5 – local_registry_commands
Commands for the Local Registry To edit or view the local registry, invoke rgy_edit with the -l option while you are logged into the machine whose local registry you want to maintain. This section lists the commands that are valid for editing or viewing the local registry. When you invoke rgy_edit with the -l option, only the subcommands and options listed here can be used.
5.1 – view
v[iew] Displays local registry entries.
5.2 – delete
del[ete] principal_name Deletes the account and credential information for principal_name from the local registry.
5.3 – purge
pu[rge] Purges expired local registry entries. This command has no options or arguments. The time limit, or lifespan, for which an entry in the local registry is valid is set as a property of the local registry with the properties subcommand. When the purge subcommand is run, it deletes all expired entries. The lifespan begins when an entry for the principal is added to the local registry (that is, the beginning of the lifespan is the last time the principal logged in to the local machine.) The lifespan ends after the time limit set as a local registry property.
5.4 – properties
pr[operties]
Changes and/or displays local registry properties and policies.

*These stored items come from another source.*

-- ==== Sys2Proof/Laws/State.lean ====
section
/-!
SUPPORT. What each update of the state leaves in each field: one lemma for every update and field.
-/

namespace Sys2Proof.Machine

/-! ### `updGroup` -/

@[simp] theorem updGroup_script (s : State) (g : Nat) (f : Group → Group) : (updGroup s g f).script = s.script := rfl
@[simp] theorem updGroup_actor (s : State) (g : Nat) (f : Group → Group) : (updGroup s g f).actor = s.actor := rfl
@[simp] theorem updGroup_arg (s : State) (g : Nat) (f : Group → Group) : (updGroup s g f).arg = s.arg := rfl
@[simp] theorem updGroup_ticks (s : State) (g : Nat) (f : Group → Group) : (updGroup s g f).ticks = s.ticks := rfl
@[simp] theorem updGroup_fresh (s : State) (g : Nat) (f : Group → Group) : (updGroup s g f).fresh = s.fresh := rfl
@[simp] theorem updGroup_prog (s : State) (g : Nat) (f : Group → Group) : (updGroup s g f).prog = s.prog := rfl
@[simp] theorem updGroup_lost (s : State) (g : Nat) (f : Group → Group) : (updGroup s g f).lost = s.lost := rfl
@[simp] theorem updGroup_chip (s : State) (g : Nat) (f : Group → Group) : (updGroup s g f).chip = s.chip := rfl
@[simp] theorem updGroup_mem (s : State) (g : Nat) (f : Group → Group) : (updGroup s g f).mem = s.mem := rfl
@[simp] theorem updGroup_enc (s : State) (g : Nat) (f : Group → Group) : (updGroup s g f).enc = s.enc := rfl
@[simp] theorem updGroup_bad (s : State) (g : Nat) (f : Group → Group) : (updGroup s g f).bad = s.bad := rfl
@[simp] theorem updGroup_host (s : State) (g : Nat) (f : Group → Group) : (updGroup s g f).host = s.host := rfl
@[simp] theorem updGroup_flash (s : State) (g : Nat) (f : Group → Group) : (updGroup s g f).flash = s.flash := rfl
@[simp] theorem updGroup_doms (s : State) (g : Nat) (f : Group → Group) : (updGroup s g f).doms = s.doms := rfl
@[simp] theorem updGroup_launches (s : State) (g : Nat) (f : Group → Group) :
    (updGroup s g f).launches = s.launches := rfl
@[simp] theorem updGroup_tasks (s : State) (g : Nat) (f : Group → Group) : (updGroup s g f).tasks = s.tasks := rfl
@[simp] theorem updGroup_teams (s : State) (g : Nat) (f : Group → Group) : (updGroup s g f).teams = s.teams := rfl
@[simp] theorem updGroup_groups (s : State) (g : Nat) (f : Group → Group) :
    (updGroup s g f).groups = Table.upd s.groups g f := rfl
@[simp] theorem updGroup_cmds (s : State) (g : Nat) (f : Group → Group) : (updGroup s g f).cmds = s.cmds := rfl
@[simp] theorem updGroup_effects (s : State) (g : Nat) (f : Group → Group) :
    (updGroup s g f).effects = s.effects := rfl
@[simp] theorem updGroup_conts (s : State) (g : Nat) (f : Group → Group) : (updGroup s g f).conts = s.conts := rfl
@[simp] theorem updGroup_ports (s : State) (g : Nat) (f : Group → Group) : (updGroup s g f).ports = s.ports := rfl
@[simp] theorem updGroup_patterns (s : State) (g : Nat) (f : Group → Group) :
    (updGroup s g f).patterns = s.patterns := rfl
@[simp] theorem updGroup_phasers (s : State) (g : Nat) (f : Group → Group) :
    (updGroup s g f).phasers = s.phasers := rfl
@[simp] theorem updGroup_gens (s : State) (g : Nat) (f : Group → Group) : (updGroup s g f).gens = s.gens := rfl
@[simp] theorem updGroup_ctxs (s : State) (g : Nat) (f : Group → Group) : (updGroup s g f).ctxs = s.ctxs := rfl
@[simp] theorem updGroup_cores (s : State) (g : Nat) (f : Group → Group) : (updGroup s g f).cores = s.cores := rfl
@[simp] theorem updGroup_comps (s : State) (g : Nat) (f : Group → Group) : (updGroup s g f).comps = s.comps := rfl
@[simp] theorem updGroup_accs (s : State) (g : Nat) (f : Group → Group) : (updGroup s g f).accs = s.accs := rfl
@[simp] theorem updGroup_rounds (s : State) (g : Nat) (f : Group → Group) : (updGroup s g f).rounds = s.rounds := rfl
@[simp] theorem updGroup_gtab (s : State) (g : Nat) (f : Group → Group) : (updGroup s g f).gtab = s.gtab := rfl
@[simp] theorem updGroup_rtab (s : State) (g : Nat) (f : Group → Group) : (updGroup s g f).rtab = s.rtab := rfl
@[simp] theorem updGroup_trees (s : State) (g : Nat) (f : Group → Group) : (updGroup s g f).trees = s.trees := rfl
@[simp] theorem updGroup_collN (s : State) (g : Nat) (f : Group → Group) : (updGroup s g f).collN = s.collN := rfl
@[simp] theorem updGroup_saved (s : State) (g : Nat) (f : Group → Group) : (updGroup s g f).saved = s.saved := rfl
@[simp] theorem updGroup_dev (s : State) (g : Nat) (f : Group → Group) : (updGroup s g f).dev = s.dev := rfl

This command displays the current properties and then prompts for
whether you want to make changes to them. You can change the local
registry's:
+ Capacity - A number representing the total number of entries
the local registry can contain at any one time. When the
capacity is reached, subsequent new entries overwrite the
oldest entries.
+ Account lifespan - The time in which an account in the local
registry is valid in the following format:
weekswdaysdhourshminutesm
For example, 4 weeks and 5 days is entered as 4w5d. If you
enter only a number and no weeks, days, or hours designation,
the designation defaults to hours. If you end the lifepan
with a number and no weeks, days, or hours designation, the
number with no designation defaults to seconds. For example,
12w30 is assumed to be 12 weeks thirty seconds.